The first workouts nearly killed me. I hadn't done anything physically active in over a year, and I definitely had no business on a bike. I quit more workouts than I finished, struggled to hone my power settings, and struggled with the same bouts of quitting and restarting training that used to plague my post-college running days. But each time I quit, something called my back. Maybe it was my uncle's encouragement, as he's been cycling for years and was initially the reason I thought about converting from feet to pedals. Maybe it was the 8 weeks I had of paternity leave combined with the world being shut down, giving me plenty of at-home time to fill. Or maybe it was the fact that with cycling, unlike running, I had not already set the bar too high. Heck, I had no idea what MAP, FTP, AC, or NM metrics are, but apparently every cyclist lives by them. Whatever it was, I kept coming back to the bike.

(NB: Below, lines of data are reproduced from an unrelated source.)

-- ==== Sys2Proof/Laws/Rounding.lean ====
section
/-! SUPPORT. Rounding (R151): a quotient that does not exceed a binary32 datum does not exceed it after rounding, and
the same from below. Data are compared by the low 31 bits of their words, which rise with the magnitude. -/

namespace Sys2Proof.Machine

/-- The magnitude, in units of 2^-149, of the datum with the given low 31 bits. -/
def magVal (m : Nat) : Nat := if m < 2 ^ 23 then m else (2 ^ 23 + m % 2 ^ 23) * 2 ^ (m / 2 ^ 23 - 1)

/-- The low 31 bits of a word. -/
def f32Mag (x : F32) : Nat := (x.extractLsb' 0 31).toNat

theorem f32Mag_eq (x : F32) : f32Mag x = x.toNat % 2 ^ 31 := by
  simp [f32Mag, BitVec.extractLsb'_toNat]

theorem f32Mag_lt (x : F32) : f32Mag x < 2 ^ 31 := (x.extractLsb' 0 31).isLt

theorem f32Exp_eq (x : F32) : f32Exp x = f32Mag x / 2 ^ 23 := by
  rw [f32Mag_eq]; simp only [f32Exp, BitVec.extractLsb'_toNat, Nat.shiftRight_eq_div_pow]; omega

theorem f32Frac_eq (x : F32) : f32Frac x = f32Mag x % 2 ^ 23 := by
  rw [f32Mag_eq]; simp only [f32Frac, BitVec.extractLsb'_toNat, Nat.shiftRight_eq_div_pow]; omega

theorem fixMag_eq (x : F32) : fixMag x = magVal (f32Mag x) := by
  simp only [fixMag, magVal, f32Exp_eq, f32Frac_eq]
  by_cases h : f32Mag x < 2 ^ 23
  · have h1 : f32Mag x / 2 ^ 23 = 0 := by omega
    have h2 : f32Mag x % 2 ^ 23 = f32Mag x := by omega
    rw [if_pos h1, if_pos h, h2]
  · have h1 : ¬f32Mag x / 2 ^ 23 = 0 := by omega
    rw [if_neg h1, if_neg h]

theorem magVal_small {m : Nat} (h : m < 2 ^ 24) : magVal m = m := by
  unfold magVal
  split
  · rfl
  · have h1 : m / 2 ^ 23 - 1 = 0 := by omega
    have h2 : m % 2 ^ 23 = m - 2 ^ 23 := by omega
    rw [h1, h2]; omega

theorem magVal_split {m : Nat} (h : 2 ^ 24 ≤ m) : magVal m = (2 ^ 23 + m % 2 ^ 23) * 2 ^ (m / 2 ^ 23 - 1) := by
  unfold magVal; rw [if_neg (by omega)]

/-! The quotient rounded to an integer. -/

theorem roundHalfEven_le {p q k : Nat} (h : p ≤ k * q) : roundHalfEven p q ≤ k := by
  unfold roundHalfEven
  rcases Nat.eq_zero_or_pos q with hq | hq
  · subst hq; simp at h; subst h; simp
  have h1 : p / q ≤ k := Nat.div_le_of_le_mul (by rwa [Nat.mul_comm])
  rcases Nat.lt_or_eq_of_le h1 with h2 | h2
  · simp only; split <;> [omega; (split <;> omega)]
  · have h3 : p % q = 0 := by
      have := Nat.div_add_mod p q
      rw [h2, Nat.mul_comm] at this; omega
    simp only [h3]; rw [if_pos (by omega)]; exact h1

theorem le_roundHalfEven {p q k : Nat} (hq : 0 < q) (h : k * q ≤ p) : k ≤ roundHalfEven p q := by
  have h1 : k ≤ p / q := (Nat.le_div_iff_mul_le hq).mpr h
  unfold roundHalfEven
  simp only; split <;> [omega; (split <;> omega)]

/-! The rounded datum. -/

theorem div_lt_pow {p q : Nat} (hq : 0 < q) : p < 2 ^ ((p / q).log2 + 1) * q := by
  rw [← Nat.div_lt_iff_lt_mul hq]; exact Nat.lt_log2_self

theorem pow_le_div {p q : Nat} (h : p / q ≠ 0) : 2 ^ (p / q).log2 * q ≤ p :=
  le_trans (Nat.mul_le_mul_right q (Nat.log2_self_le h)) (Nat.div_mul_le_self p q)

/-- Rounding does not go above a datum the exact value does not exceed. -/
theorem roundMag_le {p q m : Nat} (hq : 0 < q) (h : p ≤ magVal m * q) : roundMag p q ≤ m := by
  refine le_trans (Nat.min_le_right _ _) ?_
  unfold roundShift
  by_cases hn : p / q < 2 ^ 24
  · rw [if_pos hn]; simp only [Nat.zero_mul, Nat.zero_add, Nat.pow_zero, Nat.mul_one]
    by_cases hm : m < 2 ^ 24
    · rw [magVal_small hm] at h; exact roundHalfEven_le h
    · refine le_trans (roundHalfEven_le (k := 2 ^ 24) ?_) (by omega)
      exact le_of_lt ((Nat.div_lt_iff_lt_mul hq).mp hn)
  · rw [if_neg hn]
    have hne : p / q ≠ 0 := by omega
    have hL : 24 ≤ (p / q).log2 := (Nat.le_log2 hne).mpr (by omega)
    have hup := div_lt_pow (p := p) hq
    have hlo := pow_le_div hne
    generalize (p / q).log2 = L at hL hup hlo
    obtain ⟨t, rfl⟩ : ∃ t, L = t + 23 := ⟨L - 23, by omega⟩
    simp only [Nat.add_sub_cancel]
    have hm : 2 ^ 24 ≤ m := by
      by_contra hm
      rw [magVal_small (by omega)] at h
      have : p / q ≤ m := Nat.div_le_of_le_mul (by rwa [Nat.mul_comm])
      omega
    rw [magVal_split hm] at h
    obtain ⟨e, f, hf, rfl⟩ : ∃ e f, f < 2 ^ 23 ∧ m = (e + 1) * 2 ^ 23 + f :=
      ⟨m / 2 ^ 23 - 1, m % 2 ^ 23, Nat.mod_lt _ (by norm_num), by omega⟩
    have h1 : ((e + 1) * 2 ^ 23 + f) % 2 ^ 23 = f := by omega
    have h2 : ((e + 1) * 2 ^ 23 + f) / 2 ^ 23 - 1 = e := by omega
    rw [h1, h2] at h
    have hte : t ≤ e := by
      by_contra hte
      have h3 : (2 ^ 23 + f) * 2 ^ e < 2 ^ (t + 23) := by
        calc (2 ^ 23 + f) * 2 ^ e < 2 ^ 24 * 2 ^ e := Nat.mul_lt_mul_of_pos_right (by omega) (Nat.two_pow_pos e)
          _ = 2 ^ (24 + e) := by rw [Nat.pow_add]
          _ ≤ 2 ^ (t + 23) := Nat.pow_le_pow_right (by norm_num) (by omega)
      exact absurd (le_trans hlo h) (not_le.mpr (Nat.mul_lt_mul_of_pos_right h3 hq))
    rcases Nat.lt_or_eq_of_le hte with hlt | rfl
    · have : roundHalfEven p (q * 2 ^ t) ≤ 2 ^ 24 := by
        refine roundHalfEven_le (le_of_lt (lt_of_lt_of_eq hup ?_))
        rw [Nat.pow_add, Nat.pow_add]; ring
      have : (t + 1) * 2 ^ 23 ≤ e * 2 ^ 23 := Nat.mul_le_mul_right _ hlt
      omega
    · have : roundHalfEven p (q * 2 ^ t) ≤ 2 ^ 23 + f := roundHalfEven_le (by rw [← mul_assoc, mul_right_comm]; exact h)
      omega

/-- Rounding does not go below a datum (or the infinity) that the exact value reaches. -/
theorem le_roundMag {p q m : Nat} (hq : 0 < q) (hm : m ≤ infMag) (h : magVal m * q ≤ p) : m ≤ roundMag p q := by
  refine le_min hm ?_
  unfold roundShift
  by_cases hn : p / q < 2 ^ 24
  · rw [if_pos hn]; simp only [Nat.zero_mul, Nat.zero_add, Nat.pow_zero, Nat.mul_one]
    have h1 : magVal m ≤ p / q := (Nat.le_div_iff_mul_le hq).mpr h
    have hm2 : m < 2 ^ 24 := by
      by_contra hm2
      rw [magVal_split (by omega)] at h1
      have h2 : 2 ^ 23 * 2 ≤ (2 ^ 23 + m % 2 ^ 23) * 2 ^ (m / 2 ^ 23 - 1) :=
        Nat.mul_le_mul (by omega) (le_trans (by norm_num) (Nat.pow_le_pow_right (n := 2) (by norm_num)
          (show 1 ≤ m / 2 ^ 23 - 1 by omega)))
      omega
    rw [magVal_small hm2] at h; exact le_roundHalfEven hq h
  · rw [if_neg hn]
    have hne : p / q ≠ 0 := by omega
    have hL : 24 ≤ (p / q).log2 := (Nat.le_log2 hne).mpr (by omega)
    have hup := div_lt_pow (p := p) hq
    have hlo := pow_le_div hne
    generalize (p / q).log2 = L at hL hup hlo
    obtain ⟨t, rfl⟩ : ∃ t, L = t + 23 := ⟨L - 23, by omega⟩
    simp only [Nat.add_sub_cancel]
    have hq2 : 0 < q * 2 ^ t := Nat.mul_pos hq (Nat.two_pow_pos t)
    have hbase : 2 ^ 23 ≤ roundHalfEven p (q * 2 ^ t) := by
      refine le_roundHalfEven hq2 (le_trans (le_of_eq ?_) hlo)
      rw [Nat.pow_add]; ring
    by_cases hm2 : m < 2 ^ 24
    · have : 1 ≤ t := by omega
      have : 1 * 2 ^ 23 ≤ t * 2 ^ 23 := Nat.mul_le_mul_right _ this
      omega
    · rw [magVal_split (by omega)] at h
      obtain ⟨e, f, hf, rfl⟩ : ∃ e f, f < 2 ^ 23 ∧ m = (e + 1) * 2 ^ 23 + f :=
        ⟨m / 2 ^ 23 - 1, m % 2 ^ 23, Nat.mod_lt _ (by norm_num), by omega⟩
      have h1 : ((e + 1) * 2 ^ 23 + f) % 2 ^ 23 = f := by omega
      have h2 : ((e + 1) * 2 ^ 23 + f) / 2 ^ 23 - 1 = e := by omega
      rw [h1, h2] at h
      have hte : e ≤ t := by
        by_contra hte
        have h3 : 2 ^ (t + 23 + 1) ≤ (2 ^ 23 + f) * 2 ^ e := by
          calc 2 ^ (t + 23 + 1) ≤ 2 ^ (23 + e) := Nat.pow_le_pow_right (by norm_num) (by omega)
            _ = 2 ^ 23 * 2 ^ e := by rw [Nat.pow_add]
            _ ≤ (2 ^ 23 + f) * 2 ^ e := Nat.mul_le_mul_right _ (by omega)
        exact absurd (lt_of_le_of_lt h hup) (not_lt.mpr (Nat.mul_le_mul_right q h3))
      rcases Nat.lt_or_eq_of_le hte with hlt | rfl
      · have : (e + 1) * 2 ^ 23 ≤ t * 2 ^ 23 := Nat.mul_le_mul_right _ hlt
        exact Nat.add_le_add this (le_trans (le_of_lt hf) hbase)
      · have : 2 ^ 23 + f ≤ roundHalfEven p (q * 2 ^ e) := le_roundHalfEven hq2 (by rw [← mul_assoc, mul_right_comm]; exact h)
        omega

/-- A datum rounds to itself. -/
theorem roundMag_exact {m q : Nat} (hq : 0 < q) (hm : m ≤ infMag) : roundMag (magVal m * q) q = m :=
  by
  apply le_antisymm
  · exact roundMag_le hq (le_refl _)
  · exact le_roundMag hq hm (le_refl _)

/-! Fields of a magnitude, and its order. -/

theorem split_mod (e : Nat) {f : Nat} (hf : f < 2 ^ 23) : (e * 2 ^ 23 + f) % 2 ^ 23 = f := by
  rw [Nat.mul_comm, Nat.mul_add_mod, Nat.mod_eq_of_lt hf]

theorem split_div (e : Nat) {f : Nat} (hf : f < 2 ^ 23) : (e * 2 ^ 23 + f) / 2 ^ 23 = e := by
  rw [Nat.mul_comm, Nat.mul_add_div (Nat.two_pow_pos 23), Nat.div_eq_of_lt hf, Nat.add_zero]

/-- The magnitude of an exponent field e + 1 and a fraction f. -/
theorem magVal_fields (e : Nat) {f : Nat} (hf : f < 2 ^ 23) :
    magVal ((e + 1) * 2 ^ 23 + f) = (2 ^ 23 + f) * 2 ^ e := by
  have h : ¬(e + 1) * 2 ^ 23 + f < 2 ^ 23 := by omega
  rw [magVal, if_neg h, split_mod _ hf, split_div _ hf, Nat.add_sub_cancel]

theorem magVal_strictMono : StrictMono magVal := by
  apply strictMono_nat_of_lt_succ
  intro m
  by_cases h : m + 1 < 2 ^ 24
  · rw [magVal_small h, magVal_small (Nat.lt_of_succ_lt h)]; exact Nat.lt_succ_self m
  · obtain ⟨e, f, hf, rfl⟩ : ∃ e f, f < 2 ^ 23 ∧ m = (e + 1) * 2 ^ 23 + f :=
      ⟨m / 2 ^ 23 - 1, m % 2 ^ 23, Nat.mod_lt _ (by norm_num), by omega⟩
    rw [magVal_fields e hf]
    by_cases hc : f + 1 < 2 ^ 23
    · rw [add_assoc, magVal_fields e hc]; exact Nat.mul_lt_mul_of_pos_right (Nat.lt_succ_self _) (Nat.two_pow_pos e)
    · have hf' : f + 1 = 2 ^ 23 := by omega
      have : (e + 1) * 2 ^ 23 + f + 1 = (e + 1 + 1) * 2 ^ 23 + 0 := by rw [add_assoc, hf']; ring
      rw [this, magVal_fields _ (Nat.two_pow_pos 23), show (2 ^ 23 + 0) * 2 ^ (e + 1) = 2 ^ 24 * 2 ^ e by ring]
      exact Nat.mul_lt_mul_of_pos_right (by omega) (Nat.two_pow_pos e)

/-! How far rounding moves a value. -/

theorem roundHalfEven_error (p : Nat) {q : Nat} (hq : 0 < q) :
    2 * (roundHalfEven p q * q) ≤ 2 * p + q ∧ 2 * p ≤ 2 * (roundHalfEven p q * q) + q := by
  have h := Nat.div_add_mod p q
  have h2 := Nat.mod_lt p hq
  unfold roundHalfEven
  simp only
  have e : p / q * q = q * (p / q) := Nat.mul_comm _ _
  split
  · omega
  · split
    · rw [add_mul]; omega
    · have : 2 * (p % q) = q := by omega
      have e2 : (p / q + p / q % 2) * q = q * (p / q) + p / q % 2 * q := by rw [add_mul, e]
      rcases Nat.mod_two_eq_zero_or_one (p / q) with h3 | h3 <;> rw [h3] at e2 ⊢ <;> omega

theorem magVal_scaled {s r : Nat} (h1 : 2 ^ 23 ≤ r) (h2 : r ≤ 2 ^ 24) : magVal (s * 2 ^ 23 + r) = r * 2 ^ s := by
  obtain ⟨f, rfl⟩ := Nat.exists_eq_add_of_le h1
  rcases Nat.lt_or_ge f (2 ^ 23) with h | h
  · rw [← magVal_fields s h, Nat.succ_mul, Nat.add_assoc]
  · have : f = 2 ^ 23 := by omega
    subst this
    have : s * 2 ^ 23 + (2 ^ 23 + 2 ^ 23) = (s + 1 + 1) * 2 ^ 23 + 0 := by ring
    rw [this, magVal_fields _ (Nat.two_pow_pos 23), pow_succ]; ring

/-- A quotient below 2^(24+s), rounded, is wrong by at most half of 2^s. -/
theorem roundMag_error {p q s : Nat} (hq : 0 < q) (hs : s ≤ 253) (h : p < 2 ^ (24 + s) * q) :
    2 * (magVal (roundMag p q) * q) ≤ 2 * p + 2 ^ s * q ∧ 2 * p ≤ 2 * (magVal (roundMag p q) * q) + 2 ^ s * q ∧
    roundMag p q ≤ (s + 2) * 2 ^ 23 := by
  have hdiv : p / q < 2 ^ (24 + s) := (Nat.div_lt_iff_lt_mul hq).mpr h
  have hone : 1 ≤ 2 ^ s := Nat.one_le_two_pow
  unfold roundMag
  simp only
  unfold roundShift
  by_cases hn : p / q < 2 ^ 24
  · rw [if_pos hn]; simp only [Nat.zero_mul, Nat.zero_add, Nat.pow_zero, Nat.mul_one]
    have hr : roundHalfEven p q ≤ 2 ^ 24 := roundHalfEven_le (le_of_lt ((Nat.div_lt_iff_lt_mul hq).mp hn))
    rw [Nat.min_eq_right (by unfold infMag; omega)]
    have hv : magVal (roundHalfEven p q) = roundHalfEven p q := by
      rcases Nat.lt_or_eq_of_le hr with h1 | h1
      · exact magVal_small h1
      · rw [h1]; decide
    rw [hv]
    have he := roundHalfEven_error p hq
    have : q ≤ 2 ^ s * q := Nat.le_mul_of_pos_left q hone
    refine ⟨by omega, by omega, ?_⟩
    have : 2 * 2 ^ 23 ≤ (s + 2) * 2 ^ 23 := Nat.mul_le_mul_right _ (by omega)
    omega
  · rw [if_neg hn]
    have hne : p / q ≠ 0 := by omega
    have hL : 24 ≤ (p / q).log2 := (Nat.le_log2 hne).mpr (by omega)
    have hLs : (p / q).log2 < 24 + s := (Nat.log2_lt hne).mpr hdiv
    have hup := div_lt_pow (p := p) hq
    have hlo := pow_le_div hne
    generalize (p / q).log2 = L at hL hLs hup hlo
    obtain ⟨t, rfl⟩ : ∃ t, L = t + 23 := ⟨L - 23, by omega⟩
    simp only [Nat.add_sub_cancel]
    have hq2 : 0 < q * 2 ^ t := Nat.mul_pos hq (Nat.two_pow_pos t)
    have hr1 : 2 ^ 23 ≤ roundHalfEven p (q * 2 ^ t) :=
      le_roundHalfEven hq2 (le_trans (le_of_eq (by rw [Nat.pow_add]; ring)) hlo)
    have hr2 : roundHalfEven p (q * 2 ^ t) ≤ 2 ^ 24 :=
      roundHalfEven_le (le_of_lt (lt_of_lt_of_eq hup (by rw [Nat.pow_add, Nat.pow_add]; ring)))
    have hts : t ≤ s := by omega
    have hm : t * 2 ^ 23 + roundHalfEven p (q * 2 ^ t) ≤ (s + 2) * 2 ^ 23 := by
      have h1 : t * 2 ^ 23 ≤ s * 2 ^ 23 := Nat.mul_le_mul_right _ hts
      rw [add_mul]; exact Nat.add_le_add h1 hr2
    have hi : (s + 2) * 2 ^ 23 ≤ infMag := le_trans (Nat.mul_le_mul_right _ (Nat.add_le_add_right hs 2)) (by decide)
    rw [Nat.min_eq_right (le_trans hm hi), magVal_scaled hr1 hr2]
    have he := roundHalfEven_error p hq2
    have hpw : q * 2 ^ t ≤ 2 ^ s * q := by rw [Nat.mul_comm]; exact Nat.mul_le_mul_right _ (Nat.pow_le_pow_right (by norm_num) hts)
    have e : roundHalfEven p (q * 2 ^ t) * 2 ^ t * q = roundHalfEven p (q * 2 ^ t) * (q * 2 ^ t) := by ring
    rw [e]
    exact ⟨by omega, by omega, hm⟩
end Sys2Proof.Machine
end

Slowly I started to string together some consistency. I set up a fan, a charger, extra water bottles and Body Armors in a cabinet, and a pile of dry-fit shirts. I bough bike shorts, a new seat, and even got clip pedals for Christmas. And as the workouts got tougher, I got stronger, both physically and mentally. I started doing yoga, and simple strength training, along with a mental toughness program. At the start of this year, I even created a nutrition plan, and stuck to it! I've gained muscle, lost weight, and slowly become an athlete again. Now, each and every day, I look forward to getting on the bike after I put my daughter to sleep. The only thing I struggle with still - how sore my ass is after the ride. I really gotta figure that out...maybe I need a road bike.
Anyway, there you have it. I'm a novice cyclist now. Well, a novice indoor training biker. I still haven't rode outside with clip pedals, and as I write this it's currently -2 degrees with snow and ice on every street. Don't think I'll get to test that out for awhile yet. But that's not my focus. My real aim at the moment is this asinine, ludicrous, suicidal week of training starting tomorrow called the Tour of Sufferlandria. Let me break it down for you:
7 days, 13 hours of workouts. Each and every one takes every ounce of mental fortitude and physical strength to complete. Oh and to top it all off, this will be the busiest week of work I've ever had. I'll be on my feet producing from 8am-4pm every day except Friday, something I haven't done in at least 9 months. Needless to say, I'm a bit nervous that I'll be able to make it. That's where you come in, all my loyal blog followers *cough cough*. You are my accountability! Well, you, and my uncle, and my wife, but it's out there. So here's my goal:
Complete every workout. Seems simple, right? Not. It's going to be hell. That's why I have caveats. If I need to pause, I'll pause. If I need to go 80% effort at the end, I will. But, under no circumstances, will I quit. I've worked really hard to get back to being resilient, and worked even harder to be consistent and goal-oriented. I will complete this week. After that, who knows. Maybe I will become a cyclist. Maybe I'll get that road bike and train outside this summer. It's so refreshing to be excited and energized in pursuit of a goal again. So for now, I'll savor this feeling, and try to remember what it's like to have legs that don't feel like they're about to burst into flames. Here goes nothing. Wish me luck.